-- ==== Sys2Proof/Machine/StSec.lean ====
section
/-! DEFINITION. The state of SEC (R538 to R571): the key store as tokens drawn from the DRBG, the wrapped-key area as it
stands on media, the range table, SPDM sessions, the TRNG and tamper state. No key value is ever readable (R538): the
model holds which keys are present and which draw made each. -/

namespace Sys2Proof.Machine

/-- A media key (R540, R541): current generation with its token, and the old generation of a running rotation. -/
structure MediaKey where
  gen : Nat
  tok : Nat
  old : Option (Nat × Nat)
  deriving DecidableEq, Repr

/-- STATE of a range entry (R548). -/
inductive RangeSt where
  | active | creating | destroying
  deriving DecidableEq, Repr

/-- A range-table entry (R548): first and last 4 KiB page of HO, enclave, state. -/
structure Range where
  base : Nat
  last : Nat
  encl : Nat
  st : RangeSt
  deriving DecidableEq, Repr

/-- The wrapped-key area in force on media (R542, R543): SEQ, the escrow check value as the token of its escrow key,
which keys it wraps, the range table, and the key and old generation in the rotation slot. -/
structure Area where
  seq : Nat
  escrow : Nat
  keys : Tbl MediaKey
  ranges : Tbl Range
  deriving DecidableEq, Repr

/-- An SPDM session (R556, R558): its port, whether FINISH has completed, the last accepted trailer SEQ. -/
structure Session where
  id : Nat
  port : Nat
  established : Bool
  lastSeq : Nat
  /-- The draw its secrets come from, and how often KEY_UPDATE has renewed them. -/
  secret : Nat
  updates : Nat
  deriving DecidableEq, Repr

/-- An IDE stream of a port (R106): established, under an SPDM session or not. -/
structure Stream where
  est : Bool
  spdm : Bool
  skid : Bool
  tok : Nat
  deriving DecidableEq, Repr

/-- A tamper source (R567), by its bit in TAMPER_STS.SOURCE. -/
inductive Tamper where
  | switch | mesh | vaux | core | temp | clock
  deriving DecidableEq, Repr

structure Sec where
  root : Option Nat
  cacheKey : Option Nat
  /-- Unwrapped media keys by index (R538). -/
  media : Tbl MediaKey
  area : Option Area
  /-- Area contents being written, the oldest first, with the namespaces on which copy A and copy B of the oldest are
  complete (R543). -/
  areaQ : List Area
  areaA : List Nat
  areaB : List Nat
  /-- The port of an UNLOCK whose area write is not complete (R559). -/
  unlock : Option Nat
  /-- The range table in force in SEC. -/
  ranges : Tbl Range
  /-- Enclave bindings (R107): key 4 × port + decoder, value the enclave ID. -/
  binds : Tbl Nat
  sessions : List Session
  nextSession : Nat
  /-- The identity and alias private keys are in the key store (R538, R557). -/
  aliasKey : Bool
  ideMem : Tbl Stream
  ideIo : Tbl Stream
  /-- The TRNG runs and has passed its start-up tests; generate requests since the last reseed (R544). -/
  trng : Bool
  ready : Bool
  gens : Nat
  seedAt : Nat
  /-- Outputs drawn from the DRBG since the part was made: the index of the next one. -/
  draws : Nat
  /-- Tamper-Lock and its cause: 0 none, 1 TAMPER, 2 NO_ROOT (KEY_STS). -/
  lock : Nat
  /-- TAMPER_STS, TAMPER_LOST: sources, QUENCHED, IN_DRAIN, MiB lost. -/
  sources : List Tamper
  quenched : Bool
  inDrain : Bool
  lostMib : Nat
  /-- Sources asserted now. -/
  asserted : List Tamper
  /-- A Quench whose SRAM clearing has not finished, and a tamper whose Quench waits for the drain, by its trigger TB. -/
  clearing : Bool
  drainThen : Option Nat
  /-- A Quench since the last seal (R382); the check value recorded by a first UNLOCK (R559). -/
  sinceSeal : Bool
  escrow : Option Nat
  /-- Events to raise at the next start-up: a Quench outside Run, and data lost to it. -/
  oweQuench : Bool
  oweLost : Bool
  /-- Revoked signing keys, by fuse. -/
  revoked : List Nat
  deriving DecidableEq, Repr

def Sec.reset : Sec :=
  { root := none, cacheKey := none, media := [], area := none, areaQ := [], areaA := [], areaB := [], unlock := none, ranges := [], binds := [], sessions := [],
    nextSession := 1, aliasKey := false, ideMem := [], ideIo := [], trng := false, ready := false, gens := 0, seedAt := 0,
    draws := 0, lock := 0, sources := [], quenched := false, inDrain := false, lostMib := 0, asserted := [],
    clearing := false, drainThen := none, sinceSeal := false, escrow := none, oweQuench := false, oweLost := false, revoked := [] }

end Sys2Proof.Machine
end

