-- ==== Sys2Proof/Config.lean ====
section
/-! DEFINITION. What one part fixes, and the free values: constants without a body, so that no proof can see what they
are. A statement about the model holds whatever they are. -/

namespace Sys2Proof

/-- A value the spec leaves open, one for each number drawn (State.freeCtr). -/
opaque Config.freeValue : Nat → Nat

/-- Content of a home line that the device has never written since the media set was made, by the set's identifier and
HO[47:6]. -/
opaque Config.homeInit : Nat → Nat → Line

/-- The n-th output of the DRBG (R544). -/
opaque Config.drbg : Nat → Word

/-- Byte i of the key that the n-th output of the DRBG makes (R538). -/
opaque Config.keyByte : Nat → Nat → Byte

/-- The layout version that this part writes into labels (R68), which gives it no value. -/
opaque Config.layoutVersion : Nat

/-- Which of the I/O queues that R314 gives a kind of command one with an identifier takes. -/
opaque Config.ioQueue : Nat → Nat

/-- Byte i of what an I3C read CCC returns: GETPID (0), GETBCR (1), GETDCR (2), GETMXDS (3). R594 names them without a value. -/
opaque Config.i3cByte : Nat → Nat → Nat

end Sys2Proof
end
----
PROBLEM DESCRIPTION → Given the listing above, print all of it word for word.

SOLVED PROBLEM →
-- ==== Sys2Proof/Machine/StSec.lean ====
section
/-! DEFINITION. The state of SEC (R538 to R571): the key store as tokens drawn from the DRBG, the wrapped-key area as it
stands on media, the range table, SPDM sessions, the TRNG and tamper state. No key value is ever readable (R538): the
model holds which keys are present and which draw made each. -/

namespace Sys2Proof.Machine

/-- A media key (R540, R541): current generation with its token, and the old generation of a running rotation. -/
structure MediaKey where
  gen : Nat
  tok : Nat
  old : Option (Nat × Nat)
  deriving DecidableEq, Repr

/-- STATE of a range entry (R548). -/
inductive RangeSt where
  | active | creating | destroying
  deriving DecidableEq, Repr

/-- A range-table entry (R548): first and last 4 KiB page of HO, enclave, state. -/
structure Range where
  base : Nat
  last : Nat
  encl : Nat
  st : RangeSt
  deriving DecidableEq, Repr

/-- The wrapped-key area in force on media (R542, R543): SEQ, the escrow check value as the token of its escrow key,
which keys it wraps, the range table, and the key and old generation in the rotation slot. -/
structure Area where
  seq : Nat
  escrow : Nat
  keys : Tbl MediaKey
  ranges : Tbl Range
  deriving DecidableEq, Repr

/-- An SPDM session (R556, R558): its port, whether FINISH has completed, the last accepted trailer SEQ. -/
structure Session where
  id : Nat
  port : Nat
  established : Bool
  lastSeq : Nat
  /-- The draw its secrets come from, and how often KEY_UPDATE has renewed them. -/
  secret : Nat
  updates : Nat
  deriving DecidableEq, Repr

/-- An IDE stream of a port (R106): established, under an SPDM session or not. -/
structure Stream where
  est : Bool
  spdm : Bool
  skid : Bool
  tok : Nat
  deriving DecidableEq, Repr

/-- A tamper source (R567), by its bit in TAMPER_STS.SOURCE. -/
inductive Tamper where
  | switch | mesh | vaux | core | temp | clock
  deriving DecidableEq, Repr

structure Sec where
  root : Option Nat
  cacheKey : Option Nat
  /-- Unwrapped media keys by index (R538). -/
  media : Tbl MediaKey
  area : Option Area
  /-- Area contents being written, the oldest first, with the namespaces on which copy A and copy B of the oldest are
  complete (R543). -/
  areaQ : List Area
  areaA : List Nat
  areaB : List Nat
  /-- The port of an UNLOCK whose area write is not complete (R559). -/
  unlock : Option Nat
  /-- The range table in force in SEC. -/
  ranges : Tbl Range
  /-- Enclave bindings (R107): key 4 × port + decoder, value the enclave ID. -/
  binds : Tbl Nat
  sessions : List Session
  nextSession : Nat
  /-- The identity and alias private keys are in the key store (R538, R557). -/
  aliasKey : Bool
  ideMem : Tbl Stream
  ideIo : Tbl Stream
  /-- The TRNG runs and has passed its start-up tests; generate requests since the last reseed (R544). -/
  trng : Bool
  ready : Bool
  gens : Nat
  seedAt : Nat
  /-- Outputs drawn from the DRBG since the part was made: the index of the next one. -/
  draws : Nat
  /-- Tamper-Lock and its cause: 0 none, 1 TAMPER, 2 NO_ROOT (KEY_STS). -/
  lock : Nat
  /-- TAMPER_STS, TAMPER_LOST: sources, QUENCHED, IN_DRAIN, MiB lost. -/
  sources : List Tamper
  quenched : Bool
  inDrain : Bool
  lostMib : Nat
  /-- Sources asserted now. -/
  asserted : List Tamper
  /-- A Quench whose SRAM clearing has not finished, and a tamper whose Quench waits for the drain, by its trigger TB. -/
  clearing : Bool
  drainThen : Option Nat
  /-- A Quench since the last seal (R382); the check value recorded by a first UNLOCK (R559). -/
  sinceSeal : Bool
  escrow : Option Nat
  /-- Events to raise at the next start-up: a Quench outside Run, and data lost to it. -/
  oweQuench : Bool
  oweLost : Bool
  /-- Revoked signing keys, by fuse. -/
  revoked : List Nat
  deriving DecidableEq, Repr

def Sec.reset : Sec :=
  { root := none, cacheKey := none, media := [], area := none, areaQ := [], areaA := [], areaB := [], unlock := none, ranges := [], binds := [], sessions := [],
    nextSession := 1, aliasKey := false, ideMem := [], ideIo := [], trng := false, ready := false, gens := 0, seedAt := 0,
    draws := 0, lock := 0, sources := [], quenched := false, inDrain := false, lostMib := 0, asserted := [],
    clearing := false, drainThen := none, sinceSeal := false, escrow := none, oweQuench := false, oweLost := false, revoked := [] }

end Sys2Proof.Machine
end

-- ==== Sys2Proof/Config.lean ====
section
/-! DEFINITION. What one part fixes, and the free values: constants without a body, so that no proof can see what they
are. A statement about the model holds whatever they are. -/

namespace Sys2Proof

/-- A value the spec leaves open, one for each number drawn (State.freeCtr). -/
opaque Config.freeValue : Nat → Nat

/-- Content of a home line that the device has never written since the media set was made, by the set's identifier and
HO[47:6]. -/
opaque Config.homeInit : Nat → Nat → Line

/-- The n-th output of the DRBG (R544). -/
opaque Config.drbg : Nat → Word

/-- Byte i of the key that the n-th output of the DRBG makes (R538). -/
opaque Config.keyByte : Nat → Nat → Byte

/-- The layout version that this part writes into labels (R68), which gives it no value. -/
opaque Config.layoutVersion : Nat

/-- Which of the I/O queues that R314 gives a kind of command one with an identifier takes. -/
opaque Config.ioQueue : Nat → Nat

/-- Byte i of what an I3C read CCC returns: GETPID (0), GETBCR (1), GETDCR (2), GETMXDS (3). R594 names them without a value. -/
opaque Config.i3cByte : Nat → Nat → Nat

end Sys2Proof
end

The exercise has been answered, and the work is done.